Нет, Сашкину антикритику надобно послать Фаддею и напечатать в «Сыне отечества».

— …а другому там про собаку или даже маменьку, так можно и вовсе даже эту поему не читать.

Ага, обиделся все же. И наступила тишина.

— «Мне хотелось любить людей, — читал Сашка, — особенно женщин, но я не мог питать к ним другого чувства, кроме боязни».

— И это очень даже часто случается, — холодно сказал вдруг Сашка, — не только что ребенок, а иногда и пожилой мужчина не довольно умеют разговаривать с барышнями.

Но ведь он талантлив, черт возьми, ведь он критик прирожденный! Он Сеньковского читал. Сашка — модный критик.

Грибоедов, осторожно ступая длинными туфлями, прокрался в свою большую белую комнату, напоминавшую присутственные места, и позвонил.

Сашка явился недовольный.

— Александр, — сказал томно Грибоедов, — Александр Дмитриевич, не угодно ли вам начистить к завтрему мой мундир?

И так как Сашка молчал, Грибоедов продолжал:

— Я бы вас и не подумал, Александр Дмитриевич, тревожить, но, к прискорбию, будет большой парад, и, согласитесь, неудобно щеголять в мундире, по которому вы ни разу еще не изволили пройтиться щеткой. Вы согласны?

Он качался в креслах.

— Согласен, — сказал Сашка равнодушно.

— Спасибо. Скажите, пожалуйста, Александр Дмитриевич, — покачивался Грибоедов, — сегодня были у вас гости?

— Сидят, — сказал Сашка.

— Кто же, Александр Дмитриевич, у вас в гостях?

— Цари.

Кресла остановились. Грибоедов серьезно смотрел на Сашку.

— Как цари? — произнес он медленно.

— Да-с, — спокойно ответил Сашка, — царевнины сыновья, царевичи.

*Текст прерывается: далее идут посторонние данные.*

-- ==== Sys2Proof/Certificates/Slice0/Obligations.lean ====
section
/-!
DEFINITION. The statements about the CP212, one `def Obligations.<Name> : Prop` each. A request is
spoken of where it can act: `Ready s p i` says that the part runs and that port p has routed the
request i to its owner. `Answers i s p t r` says that the command's next state is t with the reply r
placed on the port, and nothing else but the idle timer's conditions judged again; what those two
change, and what an ended grant brings (`AnswersEnding`), is itself a statement
(ResultsReachTheReplyBuffer). Notices stand in t as the operations that queue them, whose effect is
stated by NoticesReachTheirQueues.
-/

open Sys2Proof Sys2Proof.Machine

/-! ### The machine as a whole -/

/-- The front command of the queue is taken off and executed with the queue's rest; on an empty
queue the block idles, which is the model's choice (notes/assumptions/7). -/
def Obligations.StepRunsTheFrontCommand : Prop :=
  (∀ (s : State) (c : Instr) (rest : List Instr), s.pending = c :: rest →
      step s = exec c { s with pending := rest })
    ∧ ∀ s : State, s.pending = [] → step s = .next s

/-- No command stops the machine, and none touches the queue of commands that wait. -/
def Obligations.EveryCommandCompletes : Prop :=
  ∀ (c : Instr) (s : State), ∃ t, exec c s = .next t ∧ t.pending = s.pending

/-- R190, R192, R193: with MAIN absent, RESET asserted or a start in progress no request and no
event of a block acts. -/
def Obligations.NoBlockActsUntilTheStartEnds : Prop :=
  ∀ (c : Instr) (s : State), s.phase ≠ .running →
    ((∃ p k ps, requestOf c = some (p, k, ps)) ∨ c = .heatPeriod ∨ c = .idleTimerExpiry
      ∨ c = .roundBegin ∨ (∃ r, c = .pollReply r) ∨ c = .replyTimeout ∨ c = .weighTimerExpiry
      ∨ c = .ejectionTimerExpiry ∨ (∃ z, c = .heaterSwitchOff z) ∨ (∃ p, c = .resultReturn p)
      ∨ (∃ p, c = .noticeAge p) ∨ (∃ p, c = .silenceTimerExpiry p)) →
    exec c s = .next s

/-- R178, step 4, R66, R127: what `Answers` and `AnswersEnding` add to the state they name: the
reply is on its way back in the port's buffer, an idle timer whose conditions do not hold stands at
0, and a grant that ended promotes the waiter of an area that is then enterable, with AREA_GRANTED for
its station and nothing else on any port. RESULT_RETURN: the buffer goes from PROCESSING to READY with
the owner's result. -/
def Obligations.ResultsReachTheReplyBuffer : Prop :=
  (∀ (s : State) (p : PortId) (i : Instr) (r : Reply),
      (s.answer p i r).idleSettled
          = { s with ports := s.ports.set p { s.ports.get p with buffer := .processing i (some r) },
                     heat.idleTimer := if s.idleRuns then s.heat.idleTimer else 0 }
        ∧ ∀ q, q ≠ p → (s.answer p i r).ports.get q = s.ports.get q)
    ∧ (∀ (before s : State), ∃ ar po,
        s.settle before = { s with
          permit.areas := ar, ports := po
          heat.idleTimer :=
            if State.idleRuns { s with permit.areas := ar } then s.heat.idleTimer else 0 }
        ∧ (∀ r, PerArea.get ar r =
            match (s.permit.areas.get r).holder, (s.permit.areas.get r).waiter with
            | none, some u =>
              if s.permit.shuttleGrant = none
                  ∧ (before.permit.shuttleGrant ≠ none
                    ∨ (r = .press ∧ before.permit.closeGrant ≠ none))
                  ∧ (r = .press → s.permit.press = .open ∧ s.permit.closeGrant = none) then
                ⟨some u, none⟩
              else s.permit.areas.get r
            | _, _ => s.permit.areas.get r)
        ∧ (let granted := fun (t : State) (r : Area) =>
             match (s.permit.areas.get r).waiter with
             | some u => if PerArea.get ar r = s.permit.areas.get r then t
               else t.postRole u.role ⟨.areaGranted, none, none, areaCode r, 0⟩
             | none => t
           po = (granted (granted s .press) .load).ports))
    ∧ ∀ (s : State) (p : PortId) (i : Instr) (r : Reply), s.phase = .running →
      (s.ports.get p).buffer = .processing i (some r) →
      exec (.resultReturn p) s
        = .next { s with ports := s.ports.set p { s.ports.get p with buffer := .ready r },
                         heat.idleTimer := if s.idleRuns then s.heat.idleTimer else 0 }

/-! ### Notices (R182, R183) -/

/-- R183, R182: how a notice arrives at one queue: at fewer than 8, at a full queue that holds a
STATUS notice, or at a full queue that holds none; and which ports a notice for every port, for the
subscribed ports or for the port of one role reaches. Nothing else changes. -/
def Obligations.NoticesReachTheirQueues : Prop :=
  (∀ (q : Port) (n : Notice),
     (q.queue.length < 8 → q.receive n = { q with queue := q.queue ++ [⟨n, false⟩] })
       ∧ (∀ pre x post, q.queue.length = 8 → q.queue = pre ++ x :: post →
           x.notice.code.cls = .status → (∀ y ∈ pre, y.notice.code.cls ≠ .status) →
           q.receive n = { q with queue := pre ++ post ++ [⟨n, false⟩],
                                  flags.noticeLost.set := true })
       ∧ (q.queue.length = 8 → (∀ y ∈ q.queue, y.notice.code.cls ≠ .status) →
           q.receive n = { q with flags.noticeLost.set := true }))
    ∧ (∀ (s : State) (n : Notice), RolesLaw s →
       (∃ po, s.postAll n = { s with ports := po } ∧ ∀ q, po.get q = (s.ports.get q).receive n)
         ∧ (∃ po, s.postSubs n = { s with ports := po }
             ∧ ∀ q, po.get q = if n.code ∈ (s.ports.get q).subs then (s.ports.get q).receive n
                               else s.ports.get q)
         ∧ ∀ r, ∃ po, s.postRole r n = { s with ports := po }
             ∧ ∀ q, po.get q = if s.roleOf q = r then (s.ports.get q).receive n else s.ports.get q)

/-! ### Frames (R176 to R178) -/

/-- R177: FRAME_START: the status byte describes the port as it stands, a ready reply follows it,
and within a start the frame is answered SHORT_WAIT with both notice flags clear. -/
def Obligations.FrameStartsWithTheStatusByte : Prop :=
  ∀ (s : State) (p : PortId), (s.ports.get p).frame = none →
    (s.phase = .running → ∃ k b data,
        exec (.frameStart p) s = .next { s with
            ports :=
              s.ports.set p { s.ports.get p with frame := some ⟨k, b :: data, false, true⟩ } }
          ∧ b.toNat = (match k with | .idle => 0 | .ready => 1 | .shortWait => 2)
              + (if (s.ports.get p).queue = [] then 0 else 4)
              + (if (s.ports.get p).flags.noticeLost.set then 8 else 0)
          ∧ (match (s.ports.get p).buffer with
             | .idle => k = .idle ∧ data = []
             | .processing _ _ => k = .shortWait ∧ data = []
             | .ready r => k = .ready ∧ data = r.bytes))
      ∧ ∀ k, s.phase = .starting k →
          exec (.frameStart p) s = .next { s with
            ports := s.ports.set p
              { s.ports.get p with frame := some ⟨.shortWait, [0x02#8], false, false⟩ } }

— Какие царевичи? — спросил, оторопев наконец, Грибоедов. — Что ты врешь!

— Царевичи нам приходятся соседи, — ответил отрывисто Сашка, — царевны Софьи кумовья или, может, крестные. Кучер Иван, или, как здесь говорится, бичо, вроде как конюх…

— Ну и что же конюх?

— Ихний знакомый.

— Как кучер Иван? Тот, который нас по городу вез?

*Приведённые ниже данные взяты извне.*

/-- R64, item 2: a change of mode judges every flag again, the zone's state and target the same. -/
theorem test_mode_change_judges :
    let s := { cell with
      cfg.setbackUpper := 1500
      heat.zones := Zones.all { warmZone with latest := some 1300 } }
    let z := (serve s .n3 (.heatMode .n3 1#8)).heat.zones.get ⟨.upper, .n0⟩
    (z.state, z.target, z.atTemp) = (.regulate, some 1500, false) := by decide +kernel

/-- The empty cell with its idle timer at the limit. -/
def idle : State := { empty with heat.idleTimer := 1800 }

theorem witness_HeatPeriodMeetsTheBudget :
    cell.phase = .running
      ∧ (cell.heat.zones.get ⟨.upper, .n0⟩).granted < 1000
      ∧ (idle.idleRuns = true ∧ 60 * idle.cfg.idleLimit ≤ idle.heat.idleTimer)
      ∧ (empty.idleRuns = true ∧ empty.heat.idleTimer < 60 * empty.cfg.idleLimit)
      ∧ (granted.phase = .running ∧ granted.permit.closeGrant = some .b)
      ∧ (cell.cfg.zoneMap.get ⟨.bayA, .n2⟩ = some ⟨⟨.n0, .n1⟩, .n2⟩
        ∧ ∀ z, cell.cfg.zoneMap.get z ≠ some ⟨⟨.n0, .n3⟩, .n0⟩)
      ∧ (cell.supply = .normal ∧ cell.permit.position = .bIn) := by
  refine ⟨by decide +kernel, by decide +kernel, by decide +kernel, by decide +kernel,
    by decide +kernel, ⟨by decide +kernel, ?_⟩, by decide +kernel⟩
  rintro ⟨g, i⟩
  cases g <;> cases i <;> decide +kernel

theorem witness_HeaterStaysOn :
    1000 ≤ (({ cell with heat.zones := Zones.all { warmZone with granted := 1000 } } : State).heat
      |>.zones.get ⟨.bayB, .n3⟩).granted := by decide +kernel

/-- The closed cell with every temperature channel's sample fresh at 150.0 °C. -/
def curing : State :=
  { closed with sensor.nodes := Hex.all { Node.start .temp with
      state := .ok, channels := Quad.all ⟨some ⟨1500, .ok⟩, true⟩ } }

theorem witness_CureStepCountsAndCures :
    closed.phase = .running ∧ closed.shotStage .b = some .closed
      ∧ (closed.slots.get .b).bind closed.shotRecipe = some recipe140
      ∧ (∃ z ∈ curingZones .b, ((after .heatPeriod closed).heat.zones.get z).validNow = false)
      ∧ (∀ z ∈ curingZones .b, ((after .heatPeriod curing).heat.zones.get z).validNow = true
          ∧ ((after .heatPeriod curing).heat.zones.get z).state ≠ .fault)
      ∧ (curingZones .b).map (fun z => ((after .heatPeriod curing).heat.zones.get z).latest)
          = (List.replicate 8 (1500 : Int)).map some := by decide +kernel

/-- A cure step at the reference temperature adds 256 (spec file 04, period 3 of the run). -/
theorem test_cure_period :
    ((after .heatPeriod curing).slots.get .b).map (fun sh => (sh.dose, sh.closedDuration))
      = some (256, 1) := by decide +kernel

— Нет, он наши чемоданы привез, то другой, Амлих, нас по городу вез.

— Но откуда ж он?

— Амлих?

— Да почем я знаю, как его зовут? Ты ж сказал Иван.

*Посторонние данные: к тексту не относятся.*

-- ==== Sys2Proof/Certificates/Slice0/Obligations.lean ====
section
/-! DEFINITION. The statements for the provers. Every clause says what the machine of `Sys2Proof.Machine.exec` does from
every state that meets the premises; `t` is always the next state. -/

section

open Sys2Proof Sys2Proof.Machine

/-! ### The step and the queue of commands -/

/-- One step takes the command at the front of the queue and runs it with the queue's rest; on an empty queue the
frame being sent, if any, reaches its last byte, and pull credit is lost if ATTN falls then (R167). The queue is the
model's own (log 1, log 2). -/
def Obligations.StepRunsTheFrontCommand : Prop :=
  (∀ (c : Instr) (rest : List Instr) (s : State),
    step { s with pending := c :: rest } = exec c { s with pending := rest })
  ∧ (∀ s : State, s.pending = [] → s.lif.upLane = none → step s = .next s)
  ∧ (∀ (s : State) (f : Frame), s.pending = [] → s.lif.upLane = some f →
      ∃ t, step s = .next t ∧ t = { s with lif := { s.lif with upLane := none, credit := t.lif.credit } }
        ∧ s.creditRule t)

/-! ### Power-on, the reset line and the clock -/

/-- POWER_ON and RESET_LINE set every table and every unit to its values (R20, R39, R54, R71, R120, R137, R150, R165,
R177, R181, R185, R189, R190). The queue of commands and the choice counter are the model's own (log 7, log 14). -/
def Obligations.PowerOnAndResetLine : Prop :=
  ∀ (c : Instr) (s : State), c = .powerOn ∨ c = .resetLine →
    ∃ t, exec c s = .next t
      ∧ t.seconds = 0#32
      ∧ t.policy = ⟨256, 32, 4096, 32, 4, 16, 300, 3600, 128, 0, 600, 30, 0, 30, 16, 2, 20, 4⟩
      ∧ t.bt = ⟨0, 0, []⟩
      ∧ t.hu = ⟨[], false, 0, [], 0⟩
      ∧ t.ct = ⟨[], 0⟩
      ∧ t.au = ⟨4096, 0, 0⟩
      ∧ t.ou = ⟨⟨[], false, false⟩, ⟨[], false, false⟩, ⟨[], false, false⟩, [], 1#16, .drain, none, 0⟩
      ∧ t.psm = ⟨.resting, .battery, false, none, none, none, false, 0, false, false, false⟩
      ∧ t.pu = ⟨some .pinsLost, some .pinsLost, some .pinsLost, some .pinsLost, 0⟩
      ∧ t.mju = ⟨.unbound, [], none, false, none, 0, 0⟩
      ∧ t.lif = ⟨[], [], none, [], none, false, 0, none⟩
      ∧ t.cfu = ⟨⟨.none, .none, 0, 0#8, 0#16⟩, [], 0⟩
      ∧ t.choices = s.choices ∧ t.pending = s.pending
      ∧ t = { State.reset with choices := s.choices, pending := s.pending }

/-- The refill of an advance (R57). In ACTIVE: nothing when T is B_max but that the accumulator is cleared; else r is
added to it and as many sixties as it holds become tokens, while T is below B_max, and the accumulator is cleared if
T is then B_max. That a refill which adds a token starts one picker run is kept as a count of runs (log 4). Outside
ACTIVE there is no refill: an advance moves the counter, modulo 2^32 (R190), and the wheel, modulo 32 (R34), and
nothing else of the part (R38); the choice counter is the model's own (log 7). -/
def Obligations.AdvanceRefillsTokens : Prop :=
  (∀ s : State, s.mju.life = .active → s.au.tokens ≤ s.policy.bMax →
    ∃ t, exec .secondsAdvance s = .next t
      ∧ (s.au.tokens = s.policy.bMax → t.au = { s.au with acc := 0 })
      ∧ (s.au.tokens < s.policy.bMax → ∃ g,
          t.au.tokens = s.au.tokens + g ∧ t.au.tokens ≤ s.policy.bMax
          ∧ 60 * g ≤ s.au.acc + s.policy.rate
          ∧ (s.au.acc + s.policy.rate < 60 * (g + 1) ∨ t.au.tokens = s.policy.bMax)
          ∧ (t.au.tokens = s.policy.bMax → t.au.acc = 0)
          ∧ (t.au.tokens < s.policy.bMax → t.au.acc + 60 * g = s.au.acc + s.policy.rate)
          ∧ t.au.runsOwed = s.au.runsOwed + (if 0 < g then 1 else 0)))
  ∧ (∀ s : State, s.mju.life ≠ .active →
    exec .secondsAdvance s = .next { s with
      seconds := s.seconds + 1#32
      hu := { s.hu with wheel := (s.hu.wheel + 1) % 32 }
      choices := s.choices + 1 })

/-- An advance in ACTIVE ages every binding and every WATCHING row by a second, up to 1023 (R33), and takes an eighth,
rounded up, off the heat of each that the wheel visits (R34, R35), pinned bindings apart (R36). A visit clears the
eligible flag of a row below the threshold and never sets one (R46); whether it reads the threshold before or after the
refill of the advance is free (log 7). Issued orders that have aged to the order timeout become due (R113, log 6), rows
at heat 0 that are idle for L become due to expire (R48, log 5), a drain picker run is started (R128, log 4), and the
tests of advice become due (log 5). BARRED rows and RETIRED slots stay. -/
def Obligations.AdvanceVisitsAndAges : Prop :=
  ∀ s : State, s.mju.life = .active →
    ∃ t, exec .secondsAdvance s = .next t
      ∧ t.seconds = s.seconds + 1#32 ∧ t.hu = { s.hu with wheel := (s.hu.wheel + 1) % 32 }
      ∧ (∀ k b, bindingAt s.bt.slots k = some b →
          bindingAt t.bt.slots k = some { b with
            heat := if b.owners = 0#4 ∧ b.extent % s.policy.pr = t.hu.wheel % s.policy.pr then
                b.heat - (b.heat + 7) / 8 else b.heat
            idle := min 1023 (b.idle + 1) })
      ∧ (∀ k, bindingAt s.bt.slots k = none → tget t.bt.slots k = tget s.bt.slots k)
      ∧ (∀ i w, tget s.ct.rows i = some (.watching w) →
          ∃ w', tget t.ct.rows i = some (.watching w')
            ∧ w'.extent = w.extent ∧ w'.idle = min 1023 (w.idle + 1)
            ∧ (w'.eligible = true → w.eligible = true)
            ∧ (w'.expiryDue = true ↔ w'.heat = 0 ∧ s.policy.lifetime ≤ w'.idle)
            ∧ (w.extent % s.policy.pc ≠ t.hu.wheel % s.policy.pc → w'.heat = w.heat ∧ w'.eligible = w.eligible)
            ∧ (w.extent % s.policy.pc = t.hu.wheel % s.policy.pc →
                w'.heat = w.heat - (w.heat + 7) / 8
                ∧ (aEff s ≤ w'.heat → w'.eligible = w.eligible)
                ∧ (w'.heat < aEff s → w'.heat < aEff t → w'.eligible = false)))
      ∧ (∀ i, (∀ w, tget s.ct.rows i ≠ some (.watching w)) → tget t.ct.rows i = tget s.ct.rows i)
      ∧ t.ou.issued = s.ou.issued.map (fun o =>
          { o with timeoutDue := o.timeoutDue || decide (s.policy.orderTimeout ≤ age t.seconds o.issueTime) })
      ∧ t.psm = { s.psm with
          drainRunsOwed := s.psm.drainRunsOwed + 1, spinUpDue := true, mainsDue := true, restDue := true }
      ∧ t = { s with
          seconds := t.seconds, hu := t.hu, psm := t.psm, au := t.au, choices := s.choices + 1
          bt := { s.bt with slots := t.bt.slots }, ct := { s.ct with rows := t.ct.rows }
          ou := { s.ou with issued := t.ou.issued } }

/-! ### What an advance makes due -/

/-- ROW_EXPIRY empties a row at heat 0 that the last advance found idle for L (R48; the flag is the model's, log 5), and
BAR_END a BARRED row whose barred-until the counter has reached (R49; "reached" is read modulo 2^32, log 9); every other
row stays, and so does the rest of the part. A row that is absent, of the other kind, warm, not due or not yet reached
stays, and so does every row outside ACTIVE: such a command changes nothing (log 12). -/
def Obligations.RowsExpireAndBarsEnd : Prop :=
  (∀ (s : State) (i : Nat) (w : Watch), s.mju.life = .active → tget s.ct.rows i = some (.watching w) →
      w.heat = 0 → w.expiryDue = true →
      ∃ t, exec (.rowExpiry i) s = .next t ∧ tget t.ct.rows i = none
        ∧ (∀ j, j ≠ i → tget t.ct.rows j = tget s.ct.rows j)
        ∧ t = { s with ct := { s.ct with rows := t.ct.rows } })
  ∧ (∀ (s : State) (i x : Nat) (u : Time), s.mju.life = .active → tget s.ct.rows i = some (.barred x u) →
      age s.seconds u < 2147483648 →
      ∃ t, exec (.barEnd i) s = .next t ∧ tget t.ct.rows i = none
        ∧ (∀ j, j ≠ i → tget t.ct.rows j = tget s.ct.rows j)
        ∧ t = { s with ct := { s.ct with rows := t.ct.rows } })
  ∧ (∀ (s : State) (i : Nat), s.mju.life ≠ .active
      ∨ (∀ w, tget s.ct.rows i = some (.watching w) → 0 < w.heat ∨ w.expiryDue = false) →
      exec (.rowExpiry i) s = .next s)
  ∧ (∀ (s : State) (i : Nat), s.mju.life ≠ .active
      ∨ (∀ x u, tget s.ct.rows i = some (.barred x u) → 2147483648 ≤ age s.seconds u) →
      exec (.barEnd i) s = .next s)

— Нас по городу Амлих вез, а не Иван. Иван состоит при лошадях, он называется багажный.

— Ну багажный, багажный… Кто же этот багажный?

— Кучер Иван является майорский сын, а Амлих является…

— Что ты, смеешься, каналья?

— Смеху моего здесь нет. Вчера Иван принимали даже депутацию.

— Де-пу-та-цию?

— От ихних крепостных мужиков. Конечно, грузинских. Пришли довольно бедно одетые, если можно сказать, рваные, и говорят, что им есть нечего. Обедняли здесь очень.

Грибоедов сидел как потерянный.

— Убирайся, — вдруг замахал он руками на Сашку и только вдогонку крикнул: — Ты ж книжку из чемодана моего стащил, так что ж, эти цари твои по-русски понимают? Черт!

Сашка усмехнулся не без самодовольства.

— Один понимает, но понятие у него, конечно, другое.

Грибоедов уже не поминал про мундир. Он зашагал по комнате.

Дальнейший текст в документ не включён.